Using named matches from Go regex
RegexGoRegex Problem Overview
I'm coming from Python, so I'm probably just not looking at this the right way. I'd like to create a fairly complicated regex and be able to access the fields match by name. I can't seem to find a good example. The closest I've managed to get is this:
package main
import (
"fmt"
"regexp"
)
var myExp = regexp.MustCompile(`(?P<first>\d+)\.(\d+).(?P<second>\d+)`)
func main() {
fmt.Printf("%+v", myExp.FindStringSubmatch("1234.5678.9"))
match := myExp.FindStringSubmatch("1234.5678.9")
for i, name := range myExp.SubexpNames() {
fmt.Printf("'%s'\t %d -> %s\n", name, i, match[i])
}
//fmt.Printf("by name: %s %s\n", match["first"], match["second"])
}
The commented out line is how I would expect to access the named fields in Python. What's the equivalent way to do this in go?
Or if I need to convert the match to a map, what's the most idiomatic way in go to make and then access the map?
Regex Solutions
Solution 1 - Regex
You can reference your named capture groups by utilizing map
as follows:
package main
import (
"fmt"
"regexp"
)
var myExp = regexp.MustCompile(`(?P<first>\d+)\.(\d+).(?P<second>\d+)`)
func main() {
match := myExp.FindStringSubmatch("1234.5678.9")
result := make(map[string]string)
for i, name := range myExp.SubexpNames() {
if i != 0 && name != "" {
result[name] = match[i]
}
}
fmt.Printf("by name: %s %s\n", result["first"], result["second"])
}
Solution 2 - Regex
I don't have the reputation to comment so forgive me if this shouldn't be an 'answer', but I found the above answer helpful so I wrapped it in to a function:
func reSubMatchMap(r *regexp.Regexp, str string) (map[string]string) {
match := r.FindStringSubmatch(str)
subMatchMap := make(map[string]string)
for i, name := range r.SubexpNames() {
if i != 0 {
subMatchMap[name] = match[i]
}
}
return subMatchMap
}
Example usage on Playground: https://play.golang.org/p/LPLND6FnTXO
Hope this is helpful to someone else.

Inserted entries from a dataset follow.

-- ==== Sys2Proof/Laws/MovesLinkTx.lean ====
section
/-! SUPPORT. What the operations of Machine/LinkTx.lean can do to the memories, the register file, the key slots and the queue: moves, and nothing
else. -/

namespace Sys2Proof.Machine

theorem State.modGrp_moves {s₀ : State} {s : State} {g : Nat} {f : GrpSt → GrpSt} (hm : Moves s₀ s) :
    Moves s₀ (State.modGrp s g f) := by
  unfold State.modGrp
  repeat' first
    | with_reducible assumption
    | split
    | (conv => arg 2; arg 73; skip
       with_reducible apply Moves.mk)

theorem State.frame_moves {s₀ : State} {s : State} {g : Nat} {words : List Nat} (hm : Moves s₀ s) :
    Moves s₀ (State.frame s g words) := by
  unfold State.frame
  repeat' first
    | with_reducible assumption
    | (intro _; intros)
    | (extract_lets +onlyGivenNames x; refine (fun (hx : Moves s₀ x) => ?_) ?_; clear_value x; rotate_left; subst x; rotate_right)
    | (extract_lets +onlyGivenNames x; refine (fun (hx : Moves s₀ x.1) => ?_) ?_; clear_value x; rotate_left; subst x; rotate_right)
    | (extract_lets +onlyGivenNames x; first | clear_value x | subst x)
    | with_reducible apply State.emit_moves
    | with_reducible apply State.modGrp_moves
    | with_reducible apply State.packet_moves
    | split
    | (conv => arg 2; arg 73; skip
       with_reducible apply Moves.mk)

theorem State.orderedSet_moves {s₀ : State} {s : State} {g typ : Nat} {symbols : List Nat} (hm : Moves s₀ s) :
    Moves s₀ (State.orderedSet s g typ symbols) := by
  unfold State.orderedSet
  repeat' first
    | with_reducible assumption
    | (intro _; intros)
    | with_reducible apply State.emit_moves
    | with_reducible apply State.modGrp_moves
    | split
    | (conv => arg 2; arg 73; skip
       with_reducible apply Moves.mk)

theorem State.pump_moves {s₀ : State} {s : State} {g : Nat} {y0 : Nat} (hm : Moves s₀ s) :
    Moves s₀ (State.pump s g y0) := by
  induction y0 generalizing s with
  | zero =>
    unfold State.pump
    repeat' first
      | with_reducible assumption
      | (extract_lets +onlyGivenNames x; refine (fun (hx : Moves s₀ x) => ?_) ?_; clear_value x; rotate_left; subst x; rotate_right)
      | (extract_lets +onlyGivenNames x; refine (fun (hx : Moves s₀ x.1) => ?_) ?_; clear_value x; rotate_left; subst x; rotate_right)
      | (extract_lets +onlyGivenNames x; first | clear_value x | subst x)
      | with_reducible apply State.frame_moves
      | split
      | dsimp only
      | (conv => arg 2; arg 73; skip
         with_reducible apply Moves.mk)
  | succ n ih =>
    unfold State.pump
    repeat' first
      | with_reducible assumption
      | (extract_lets +onlyGivenNames x; refine (fun (hx : Moves s₀ x) => ?_) ?_; clear_value x; rotate_left; subst x; rotate_right)
      | (extract_lets +onlyGivenNames x; refine (fun (hx : Moves s₀ x.1) => ?_) ?_; clear_value x; rotate_left; subst x; rotate_right)
      | (extract_lets +onlyGivenNames x; first | clear_value x | subst x)
      | with_reducible apply ih
      | with_reducible apply State.frame_moves
      | split
      | dsimp only
      | (conv => arg 2; arg 73; skip
         with_reducible apply Moves.mk)

theorem State.sendPkt_moves {s₀ : State} {s : State} {g : Nat} {p : LinkPkt} (hm : Moves s₀ s) :
    Moves s₀ (State.sendPkt s g p) := by
  unfold State.sendPkt
  repeat' first
    | with_reducible assumption
    | (intro _; intros)
    | (extract_lets +onlyGivenNames x; refine (fun (hx : Moves s₀ x) => ?_) ?_; clear_value x; rotate_left; subst x; rotate_right)
    | (extract_lets +onlyGivenNames x; refine (fun (hx : Moves s₀ x.1) => ?_) ?_; clear_value x; rotate_left; subst x; rotate_right)
    | (extract_lets +onlyGivenNames x; first | clear_value x | subst x)
    | with_reducible apply State.modGrp_moves
    | with_reducible apply State.pump_moves
    | split
    | (conv => arg 2; arg 73; skip
       with_reducible apply Moves.mk)

theorem State.sendCtl_moves {s₀ : State} {s : State} {g typ spec0 spec1 : Nat} (hm : Moves s₀ s) :
    Moves s₀ (State.sendCtl s g typ spec0 spec1) := by
  unfold State.sendCtl
  repeat' first
    | with_reducible assumption
    | with_reducible apply State.frame_moves
    | split

theorem State.sendItem_moves {s₀ : State} {s : State} {g cls typ tag spec0 spec1 : Nat} {words : List Nat} (hm : Moves s₀ s) :
    Moves s₀ (State.sendItem s g cls typ tag spec0 spec1 words) := by
  unfold State.sendItem
  repeat' first
    | with_reducible assumption
    | (intro _; intros)
    | with_reducible apply moves_foldl
    | with_reducible apply moves_foldl_fst
    | with_reducible apply State.sendPkt_moves
    | split

theorem State.sendMsg_moves {s₀ : State} {s : State} {g cls typ : Nat} {words : List Nat} (hm : Moves s₀ s) :
    Moves s₀ (State.sendMsg s g cls typ words) := by
  unfold State.sendMsg
  repeat' first
    | with_reducible assumption
    | with_reducible apply State.sendItem_moves
    | split

theorem State.takeRx_moves {s₀ : State} {s : State} {g cls typ : Nat} (hm : Moves s₀ s) :
    Moves s₀ (State.takeRx s g cls typ).1 := by
  unfold State.takeRx
  repeat' first
    | with_reducible assumption
    | (intro _; intros)
    | (extract_lets +onlyGivenNames x; refine (fun (hx : Moves s₀ x) => ?_) ?_; clear_value x; rotate_left; subst x; rotate_right)
    | (extract_lets +onlyGivenNames x; refine (fun (hx : Moves s₀ x.1) => ?_) ?_; clear_value x; rotate_left; subst x; rotate_right)
    | (extract_lets +onlyGivenNames x; first | clear_value x | subst x)
    | with_reducible apply State.modGrp_moves
    | with_reducible apply State.sendCtl_moves
    | split
    | dsimp only
    | (conv => arg 2; arg 73; skip
       with_reducible apply Moves.mk)

theorem State.takeItem_moves {s₀ : State} {s : State} {g cls typ : Nat} (hm : Moves s₀ s) :
    Moves s₀ (State.takeItem s g cls typ).1 := by
  unfold State.takeItem
  repeat' first
    | with_reducible assumption
    | (intro _; intros)
    | (extract_lets +onlyGivenNames x; refine (fun (hx : Moves s₀ x) => ?_) ?_; clear_value x; rotate_left; subst x; rotate_right)
    | (extract_lets +onlyGivenNames x; refine (fun (hx : Moves s₀ x.1) => ?_) ?_; clear_value x; rotate_left; subst x; rotate_right)
    | (extract_lets +onlyGivenNames x; first | clear_value x | subst x)
    | with_reducible apply moves_foldl
    | with_reducible apply moves_foldl_fst
    | with_reducible apply State.modGrp_moves
    | with_reducible apply State.sendCtl_moves
    | split
    | dsimp only
    | (conv => arg 2; arg 73; skip
       with_reducible apply Moves.mk)

end Sys2Proof.Machine
end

Love the ease of named capture groups in Go.
Solution 3 - Regex
The other approaches will throw an error when a match wasn't found for a 'named group'.
The following, however, creates a map
with whatever named groups were actually found:
func findNamedMatches(regex *regexp.Regexp, str string) map[string]string {
match := regex.FindStringSubmatch(str)
results := map[string]string{}
for i, name := range match {
results[regex.SubexpNames()[i]] = name
}
return results
}
This approach will just return the map with the named group matches. If there are no matches, it'll just return an empty map. I've found that's much easier to deal with than errors being thrown if a match isn't found.
Solution 4 - Regex
You can use regroup
library for that https://github.com/oriser/regroup
Example:
package main
import (
"fmt"
"github.com/oriser/regroup"
)
var myExp = regroup.MustCompile(`(?P<first>\d+)\.(\d+).(?P<second>\d+)`)
func main() {
match, err := myExp.Groups("1234.5678.9")
if err != nil {
panic(err)
}
fmt.Printf("by name: %s %s\n", match["first"], match["second"])
}
You can also use a struct for that:
package main
import (
"fmt"
"github.com/oriser/regroup"
)
type Example struct {
First int `regroup:"first"`
Second int `regroup:"second"`
}
var myExp = regroup.MustCompile(`(?P<first>\d+)\.(\d+).(?P<second>\d+)`)
func main() {
res := &Example{}
err := myExp.MatchToTarget("1234.5678.9", res)
if err != nil {
panic(err)
}
fmt.Printf("by struct: %+v\n", res)
}